*** RECORDS FOR THE EXERCISE ***

theorem zpow10_add_nat (a : Int) (n : Nat) : (10 : ℚ) ^ (a + n) = 10 ^ a * 10 ^ n := by
  rw [zpow_add₀ (by norm_num), zpow_natCast]

/-- The bounds of an unbounded rounding place the value between two powers of ten. -/
theorem unboundedRounding_bounds {p : Nat} {mode : Mode} {s : Bool} {x : ℚ} {n : Nat} {q : Int}
    (h : unboundedRounding p mode s x n q) :
    (10 : ℚ) ^ (q + (p - 1 : Nat)) ≤ x ∧ x < 10 ^ (q + p) ∧ 10 ^ (p - 1) ≤ n ∧ n ≤ 10 ^ p := by
  obtain ⟨h1, h2, h3⟩ := h
  have hq : (0 : ℚ) < 10 ^ q := by positivity
  refine ⟨?_, ?_, ?_, ?_⟩
  · rw [le_div_iff₀ hq] at h1
    rw [zpow10_add_nat]; linarith
  · rw [div_lt_iff₀ hq] at h2
    rw [zpow10_add_nat]; linarith
  · exact (roundsTo_bounds h3 _).1 (by push_cast; exact h1)
  · exact (roundsTo_bounds h3 _).2 (by push_cast; exact h2.le)

/-- The unbounded rounding of a magnitude is unique. -/
theorem unboundedRounding_unique {p : Nat} {mode : Mode} {s : Bool} {x : ℚ} {n m : Nat}
    {q r : Int} (h : unboundedRounding p mode s x n q) (h' : unboundedRounding p mode s x m r) :
    n = m ∧ q = r := by
  obtain ⟨a1, a2, -, -⟩ := unboundedRounding_bounds h
  obtain ⟨b1, b2, -, -⟩ := unboundedRounding_bounds h'
  have h1 := zpow10_lt_iff.1 (a1.trans_lt b2)
  have h2 := zpow10_lt_iff.1 (b1.trans_lt a2)
  have hq : q = r := by omega
  subst hq
  exact ⟨roundsTo_unique h.2.2 h'.2.2, rfl⟩

/-- What `roundUnbounded` returns: the rounded value with exactly `p` digits, and whether rounding
changed or raised it. -/
theorem roundUnbounded_spec {p : Nat} (hp : 0 < p) {v : Mag} (hn : 0 < v.num) (hd : 0 < v.den) (mode : Mode)
    (s : Bool) {r : Rounded} {e : Int} (h : roundUnbounded p v mode s = (r, e)) :
    ∃ n q, unboundedRounding p mode s v.value n q ∧ (r.n : ℚ) * 10 ^ e = (n : ℚ) * 10 ^ q ∧
      10 ^ (p - 1) ≤ r.n ∧ r.n < 10 ^ p ∧ q ≤ e ∧
      (r.inexact = true ↔ v.value ≠ (n : ℚ) * 10 ^ q) ∧ (r.incremented = true ↔ v.value < (n : ℚ) * 10 ^ q) := by
  obtain ⟨q, hqdef⟩ : ∃ q, q = v.floorLog10 - ((p : Int) - 1) := ⟨_, rfl⟩
  obtain ⟨h1, h2⟩ := Mag.floorLog10_spec hn hd
  have hq : (0 : ℚ) < 10 ^ q := by positivity
  rw [show v.floorLog10 = q + (p - 1 : Nat) by omega] at h1
  rw [show v.floorLog10 + 1 = q + p by omega] at h2
  obtain ⟨k1, k2, k3⟩ := roundAt_spec hd q mode s
  have hu : unboundedRounding p mode s v.value (roundAt v q mode s).n q := by
    refine ⟨?_, ?_, k1⟩
    · rw [le_div_iff₀ hq, mul_comm, ← zpow10_add_nat]; exact h1
    · rw [div_lt_iff₀ hq, mul_comm, ← zpow10_add_nat]; exact h2
  obtain ⟨-, -, b3, b4⟩ := unboundedRounding_bounds hu
  have hin : (roundAt v q mode s).inexact = true ↔ v.value ≠ ((roundAt v q mode s).n : ℚ) * 10 ^ q := by
    rw [k2, ne_eq, ne_eq, div_eq_iff hq.ne']
  have hinc : (roundAt v q mode s).incremented = true ↔ v.value < ((roundAt v q mode s).n : ℚ) * 10 ^ q := by
    rw [k3, div_lt_iff₀ hq]
  refine ⟨_, q, hu, ?_⟩
  simp only [roundUnbounded, ← hqdef] at h
  split at h
  · rename_i hc
    obtain ⟨rfl, rfl⟩ := Prod.mk.inj h
    refine ⟨?_, le_refl _, Nat.pow_lt_pow_right (by decide) (by omega), by omega, hin, hinc⟩
    rw [hc, show q + 1 = q + (1 : Nat) by norm_num, zpow10_add_nat]
    obtain ⟨k, rfl⟩ : ∃ k, p = k + 1 := ⟨p - 1, by omega⟩
    rw [Nat.add_sub_cancel]
    push_cast [pow_succ]
    ring
  · rename_i hc
    obtain ⟨rfl, rfl⟩ := Prod.mk.inj h
    exact ⟨rfl, b3, by omega, le_refl _, hin, hinc⟩

/-- Carrying out of rounding raises the exponent by one at most. -/
theorem roundUnbounded_le {p : Nat} {v : Mag} {mode : Mode} {s : Bool} {r : Rounded} {e : Int}
    {n : Nat} {q : Int}
    (hval : (r.n : ℚ) * 10 ^ e = (n : ℚ) * 10 ^ q) (hlo : 10 ^ (p - 1) ≤ r.n)
    (hu : unboundedRounding p mode s v.value n q) : e ≤ q + 1 := by
  obtain ⟨-, -, -, hn⟩ := unboundedRounding_bounds hu
  by_contra hcon
  have h1 : (10 : ℚ) ^ (e + (p - 1 : Nat)) ≤ (r.n : ℚ) * 10 ^ e := by
    rw [zpow10_add_nat, mul_comm]
    apply mul_le_mul_of_nonneg_right _ (by positivity)
    exact_mod_cast hlo
  have h2 : (n : ℚ) * 10 ^ q ≤ 10 ^ (q + p) := by
    rw [zpow10_add_nat, mul_comm ((10 : ℚ) ^ q)]
    apply mul_le_mul_of_nonneg_right _ (by positivity)
    exact_mod_cast hn
  have h3 := zpow10_le_iff.1 ((h1.trans hval.le).trans h2)
  omega

/-- The largest finite magnitude of a format, Nmax (40_data_formats.md R162). -/
theorem le_nmax_iff {p : Nat} (hp : 0 < p) {n : Nat} (h1 : 10 ^ (p - 1) ≤ n) (h2 : n < 10 ^ p) (e xmax : Int) :
    (n : ℚ) * 10 ^ e ≤ ((10 ^ p - 1 : Nat) : ℚ) * 10 ^ xmax ↔ e ≤ xmax := by
  constructor
  · intro h
    by_contra hcon
    have h3 : (10 : ℚ) ^ (xmax + p) ≤ (n : ℚ) * 10 ^ e := by
      calc (10 : ℚ) ^ (xmax + p) ≤ 10 ^ (e + (p - 1 : Nat)) := zpow10_le_iff.2 (by omega)
        _ = ((10 ^ (p - 1) : Nat) : ℚ) * 10 ^ e := by rw [zpow10_add_nat]; push_cast; ring
        _ ≤ (n : ℚ) * 10 ^ e := by
          apply mul_le_mul_of_nonneg_right _ (by positivity)
          exact_mod_cast h1
    have h4 : ((10 ^ p - 1 : Nat) : ℚ) * 10 ^ xmax < (10 : ℚ) ^ (xmax + p) := by
      rw [zpow10_add_nat, mul_comm]
      apply mul_lt_mul_of_pos_left _ (by positivity)
      have : 10 ^ p - 1 < 10 ^ p := by have := Nat.pow_pos (n := p) (show 0 < 10 by decide); omega
      exact_mod_cast this
    linarith
  · intro h
    calc (n : ℚ) * 10 ^ e ≤ ((10 ^ p - 1 : Nat) : ℚ) * 10 ^ e := by
          apply mul_le_mul_of_nonneg_right _ (by positivity)
          exact_mod_cast (by omega : n ≤ 10 ^ p - 1)
      _ ≤ ((10 ^ p - 1 : Nat) : ℚ) * 10 ^ xmax := by
          apply mul_le_mul_of_nonneg_left (zpow10_le_iff.2 h) (by positivity)

/-- A normal result: neither overflow nor tiny (41_execution_model.md R230, last lines). -/
theorem roundDeliver_normal {f w : Fmt} {alpha : Int} {oe ue s : Bool} {v : Mag} {ideal : Int} {mode : Mode}
    (hn : 0 < v.num) (hd : 0 < v.den) {n : Nat} {q : Int}
    (hu : unboundedRounding f.precision mode s v.value n q)
    (hmin : (10 : ℚ) ^ (f.xmin + f.precision - 1) ≤ v.value)
    (hmax : (n : ℚ) * 10 ^ q ≤ ((10 ^ f.precision - 1 : Nat) : ℚ) * 10 ^ f.xmax) :
    ∃ c e fi fr, roundDeliver f w alpha oe ue s v ideal mode = ⟨.finite s c e, f, false, false, fi, fr⟩ ∧
      (c : ℚ) * 10 ^ e = (n : ℚ) * 10 ^ q ∧
      deliveredForm f.precision f.xmin f.xmax (v.value = (n : ℚ) * 10 ^ q) ideal c e ∧
      (fi = true ↔ v.value ≠ (n : ℚ) * 10 ^ q) ∧ (fr = true ↔ v.value < (n : ℚ) * 10 ^ q) := by
  have hp := f.precision_pos
  obtain ⟨⟨r, e⟩, hr⟩ : ∃ x, roundUnbounded f.precision v mode s = x := ⟨_, rfl⟩
  obtain ⟨n', q', hu', hval, hlo, hhi, hqe, hin, hinc⟩ := roundUnbounded_spec hp hn hd mode s hr
  obtain ⟨rfl, rfl⟩ := unboundedRounding_unique hu hu'
  have hemax : e ≤ f.xmax := by
    rw [← le_nmax_iff hp hlo hhi, hval]; exact hmax
  have hemin : f.xmin ≤ e := by
    have h1 := (unboundedRounding_bounds hu).2.1
    have h2 := zpow10_lt_iff.1 (hmin.trans_lt h1)
    omega
  have hnt : ¬ v.belowPow10 (f.xmin + f.precision - 1) = true := by
    rw [Mag.belowPow10_iff hd]; linarith
  have hpos : 0 < r.n := lt_of_lt_of_le (by positivity) hlo
  obtain ⟨k1, k2⟩ := pickForm_spec (p := f.precision) (xmin := f.xmin) (xmax := f.xmax) (e := e)
    (ideal := ideal) (exact := !r.inexact) hpos hhi ⟨r.n, e, ⟨hhi, hemin, hemax⟩, rfl⟩
  refine ⟨_, _, r.inexact, r.incremented, ?_, k1.trans hval, ?_, hin, hinc⟩
  · simp only [roundDeliver, hr]
    rw [if_neg (by omega), if_neg hnt]
  · have hex : ((!r.inexact) = true) = (v.value = (n : ℚ) * 10 ^ q) := by
      rw [eq_iff_iff, Bool.not_eq_true', ← Bool.not_eq_true, hin, not_not]
    rw [hex] at k2
    exact k2

/-- A disabled overflow (60_exceptions.md R543). -/
theorem roundDeliver_overflow_disabled {f w : Fmt} {alpha : Int} {ue s : Bool} {v : Mag} {ideal : Int}
    {mode : Mode} (hn : 0 < v.num) (hd : 0 < v.den) {n : Nat} {q : Int}
    (hu : unboundedRounding f.precision mode s v.value n q)
    (hmax : ((10 ^ f.precision - 1 : Nat) : ℚ) * 10 ^ f.xmax < (n : ℚ) * 10 ^ q) :
    roundDeliver f w alpha false ue s v ideal mode =
      if overflowsToInf mode s then ⟨.inf s 0, f, true, false, true, true⟩
      else ⟨.finite s (10 ^ f.precision - 1) f.xmax, f, true, false, true, false⟩ := by
  have hp := f.precision_pos
  obtain ⟨⟨r, e⟩, hr⟩ : ∃ x, roundUnbounded f.precision v mode s = x := ⟨_, rfl⟩
  obtain ⟨n', q', hu', hval, hlo, hhi, hqe, hin, hinc⟩ := roundUnbounded_spec hp hn hd mode s hr
  obtain ⟨rfl, rfl⟩ := unboundedRounding_unique hu hu'
  have hemax : f.xmax < e := by
    by_contra hcon
    have := (le_nmax_iff hp hlo hhi e f.xmax).2 (by omega)
    rw [hval] at this; linarith
  simp only [roundDeliver, hr]
  rw [if_pos hemax]
  simp

/-- The wrapped rounded result of an enabled overflow or underflow (60_exceptions.md R544, R551;
46_conversion.md R394). -/
theorem wrapped_spec {p : Nat} {w : Fmt} {r : Rounded} {e shift ideal : Int} {s : Bool}
    (hlo : 10 ^ (p - 1) ≤ r.n) (hhi : r.n < 10 ^ p) (hpw : p ≤ w.precision) (h1 : w.xmin ≤ e + shift)
    (h2 : e + shift ≤ w.xmax) :
    ∃ c e', wrapped p w s r e shift ideal = .finite s c e' ∧ (c : ℚ) * 10 ^ e' = (r.n : ℚ) * 10 ^ (e + shift) ∧
      (r.inexact = false → deliveredForm w.precision w.xmin w.xmax True (ideal + shift) c e') ∧
      (r.inexact = true → deliveredForm p w.xmin w.xmax False (ideal + shift) c e') := by
  have hpos : 0 < r.n := lt_of_lt_of_le (by positivity) hlo
  have hhi' : r.n < 10 ^ w.precision := hhi.trans_le (Nat.pow_le_pow_right (by decide) hpw)
  cases hr : r.inexact
  · obtain ⟨k1, k2⟩ := pickForm_spec (p := w.precision) (xmin := w.xmin) (xmax := w.xmax) (e := e + shift)
      (ideal := ideal + shift) (exact := true) hpos hhi' ⟨r.n, e + shift, ⟨hhi', h1, h2⟩, rfl⟩
    refine ⟨_, _, ?_, k1, fun _ => by simpa using k2, fun h => by simp at h⟩
    simp only [wrapped, hr]; rfl
  · obtain ⟨k1, k2⟩ := pickForm_spec (p := p) (xmin := w.xmin) (xmax := w.xmax) (e := e + shift)
      (ideal := ideal + shift) (exact := false) hpos hhi ⟨r.n, e + shift, ⟨hhi, h1, h2⟩, rfl⟩
    refine ⟨_, _, ?_, k1, fun h => by simp at h, fun _ => by simpa using k2⟩
    simp only [wrapped, hr]; rfl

*** End of RECORDS FOR THE EXERCISE ***

◆ WHAT YOU NEED TO DO: Take the stretch of lines above from the one containing "refine ⟨?_, ?_, ?_, ?_⟩" through the one containing "have hin : (roundAt" and repeat it exactly, adding no other line.

◆ EXERCISE SOLUTION:
  refine ⟨?_, ?_, ?_, ?_⟩
  · rw [le_div_iff₀ hq] at h1
    rw [zpow10_add_nat]; linarith
  · rw [div_lt_iff₀ hq] at h2
    rw [zpow10_add_nat]; linarith
  · exact (roundsTo_bounds h3 _).1 (by push_cast; exact h1)
  · exact (roundsTo_bounds h3 _).2 (by push_cast; exact h2.le)

/-- The unbounded rounding of a magnitude is unique. -/
theorem unboundedRounding_unique {p : Nat} {mode : Mode} {s : Bool} {x : ℚ} {n m : Nat}
    {q r : Int} (h : unboundedRounding p mode s x n q) (h' : unboundedRounding p mode s x m r) :
    n = m ∧ q = r := by
  obtain ⟨a1, a2, -, -⟩ := unboundedRounding_bounds h
  obtain ⟨b1, b2, -, -⟩ := unboundedRounding_bounds h'
  have h1 := zpow10_lt_iff.1 (a1.trans_lt b2)
  have h2 := zpow10_lt_iff.1 (b1.trans_lt a2)
  have hq : q = r := by omega
  subst hq
  exact ⟨roundsTo_unique h.2.2 h'.2.2, rfl⟩

/-- What `roundUnbounded` returns: the rounded value with exactly `p` digits, and whether rounding
changed or raised it. -/
theorem roundUnbounded_spec {p : Nat} (hp : 0 < p) {v : Mag} (hn : 0 < v.num) (hd : 0 < v.den) (mode : Mode)
    (s : Bool) {r : Rounded} {e : Int} (h : roundUnbounded p v mode s = (r, e)) :
    ∃ n q, unboundedRounding p mode s v.value n q ∧ (r.n : ℚ) * 10 ^ e = (n : ℚ) * 10 ^ q ∧
      10 ^ (p - 1) ≤ r.n ∧ r.n < 10 ^ p ∧ q ≤ e ∧
      (r.inexact = true ↔ v.value ≠ (n : ℚ) * 10 ^ q) ∧ (r.incremented = true ↔ v.value < (n : ℚ) * 10 ^ q) := by
  obtain ⟨q, hqdef⟩ : ∃ q, q = v.floorLog10 - ((p : Int) - 1) := ⟨_, rfl⟩
  obtain ⟨h1, h2⟩ := Mag.floorLog10_spec hn hd
  have hq : (0 : ℚ) < 10 ^ q := by positivity
  rw [show v.floorLog10 = q + (p - 1 : Nat) by omega] at h1
  rw [show v.floorLog10 + 1 = q + p by omega] at h2
  obtain ⟨k1, k2, k3⟩ := roundAt_spec hd q mode s
  have hu : unboundedRounding p mode s v.value (roundAt v q mode s).n q := by
    refine ⟨?_, ?_, k1⟩
    · rw [le_div_iff₀ hq, mul_comm, ← zpow10_add_nat]; exact h1
    · rw [div_lt_iff₀ hq, mul_comm, ← zpow10_add_nat]; exact h2
  obtain ⟨-, -, b3, b4⟩ := unboundedRounding_bounds hu
  have hin : (roundAt v q mode s).inexact = true ↔ v.value ≠ ((roundAt v q mode s).n : ℚ) * 10 ^ q := by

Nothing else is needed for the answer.